Ребятишки крысами прыснули по сторонам.
— Они просто голодные, — сказал Бучила, жалея, что не захватил с собой немного жратвы. Сегодня ты покормил, завтра тебя. Ну или нет.
— Голод закаляет тело и дух, — невозмутимо отозвался маэв. — Половине этих щенков не пережить грядущей зимы. Выжившие станут воинами.
— И попозже умрут?
— Таков путь истинного маэва.
— Не легче собраться всем вместе на уютной полянке и вскрыть себе горла? Разом решится клятская куча проблем.
— Тебе не понять, Тот-кто-всегда-жаждет.
— Куда уж мне, — усмехнулся Рух.
— Необычное зрите? — спросил Захар.
— Выше крыши, — похвастался наблюдательностью Бучила. — Вон тот старикан вроде как помер, а все на крылечке сидит. И псина вот та, трехлапая, косо глядит. Будто про дела мои знает чего.
— Мужиков нет и баб молодых, — не принял шутки Захар. — Одни детишки да старики.

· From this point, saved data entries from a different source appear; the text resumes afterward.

-- ==== Sys2Proof/Machine/Lines.lean ====
section
/-! DEFINITION. The Output Line Unit (spec 05): requests, pulses and collisions, safe levels, and the event PULSE_END. -/

namespace Sys2Proof.Machine

/-- What a line does with a request of its owner. -/
inductive LineAnswer where
  | taken (l : Line)
  /-- LINE_BUSY: refused under REFUSE; the collision count is incremented (R90). -/
  | busy (l : Line)
  /-- The requester is not the owner; the line is unchanged (R86). -/
  | notOwner
deriving DecidableEq, Repr

/-- A set request (R87). -/
def Line.set (l : Line) (v : Level) : Line := { l with level := v, pulse := none }

/-- A toggle request (R88). -/
def Line.toggle (l : Line) : Line := { l with level := l.level.flip, pulse := none }

/-- A pulse started, or restarted, at tick `t` (R89, R90 RESTART). -/
def Line.startPulse (l : Line) (v : Level) (width : Nat) (t : Tick) : Line :=
  { l with level := v, pulse := some { level := v, endTick := endTick t (Config.ticksPerMicro * width) } }

/-- A pulse request of the owner at tick `t` (R89, R90). -/
def Line.pulseRequest (l : Line) (v : Level) (width : Nat) (t : Tick) : LineAnswer :=
  if l.pulse.isSome ∧ l.policy = .refuse then .busy { l with collisions := bump l.collisions }
  else .taken (l.startPulse v width t)

/-- A request of `requester` at tick `t` (R86 to R90). -/
def Line.request (l : Line) (requester : Owner) (r : LineRequest) (t : Tick) : LineAnswer :=
  if requester ≠ l.owner then .notOwner
  else
    match r with
    | .set v => .taken (l.set v)
    | .toggle => .taken l.toggle
    | .pulse v width => l.pulseRequest v width t

/-- A line driven to its safe level, its pulse cancelled (R92). -/
def Line.driveSafe (l : Line) : Line := { l with level := l.safe, pulse := none }

/-- CONFIG_LINE accepted (R93). -/
def Line.configure (l : Line) (owner : Owner) (safe : Level) (policy : Policy) : Line :=
  { l with owner := owner, safe := safe, policy := policy, level := safe, pulse := none }

/-- The expiry of the pulse end timer at tick `t` (R91). -/
def Line.expire (l : Line) (t : Tick) : Line :=
  match l.pulse with
  | some p => if p.endTick = t then { l with level := p.level.flip, pulse := none } else l
  | none => l

/-- Every line driven to its safe level (R92). -/
def State.driveSafe (s : State) : State := s.setLines (mapUnits Line.driveSafe s.lines)

/-- The expiry of a line's pulse end timer (R91). -/
def State.pulseEnd (n : LineNo) (s : State) : State := s.setLine n ((s.line n).expire s.tick)

/-- PULSE_END (R91). -/
def execPulseEnd (line : Nat) (s : State) : Result := onLine line s State.pulseEnd

/-- The time from tick `now` to the end of a pulse in µs, rounded up (R94, R96). -/
def Pulse.microsLeft (p : Pulse) (now : Tick) : Nat :=
  (elapsed p.endTick now + Config.ticksPerMicro - 1) / Config.ticksPerMicro

/-- The µs left of a pulse, rounded up (R96); at its end tick, where the pulse is still in flight and no value is stated,
a free value within the range R96 gives (log entry 5). -/
def Pulse.remaining (p : Pulse) (now : Tick) (fresh : Nat) (n : LineNo) : Nat :=
  if p.endTick = now then Config.pulseRemainderAtEnd fresh n.val % 1000000 + 1 else p.microsLeft now

end Sys2Proof.Machine
end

— Блядуют в лесу? — предположил Рух, прекрасно понимая, к чему клонит Захар. — Нравы у маэвов свободные. Ситул соврать не даст, дети Леса, в рот мне ягодок горсть.
Ситул ничего не ответил.
— Не нравится мне это, — напрягся Чекан.
В центре круга из хижин, на вытоптанной до земли поляне с кострищем, опираясь на корявый костыль, стоял одинокий маэв: высокий, стройный, с непроницаемым лицом цвета позеленевшей меди. Волосы, намазанные жиром, собраны в тугую косу, виски выбриты. У маэва не было левого глаза, левой руки и левой ноги. Уцелевший глаз, желтый, кошачий, пристально смотрел на нежданных гостей.
— Диар дуит, мэас, — произнес Ситул.
— Я говорю по-людски, — отозвался маэв. — Мое имя Ралло, я второй вождь славного племени литэвов.
— Здравствуй, вождь. Не подскажешь, где твои воины? — напрямую спросил Захар.
— А где ветер в лесу? — На остром лице маэва не дрогнуло ни единого мускула.
— Мне некогда играть в загадки, вождь, — в голосе сотника прозвенел металл. — Тебе известно не хуже меня, маэвам запрещено бить в барабаны войны.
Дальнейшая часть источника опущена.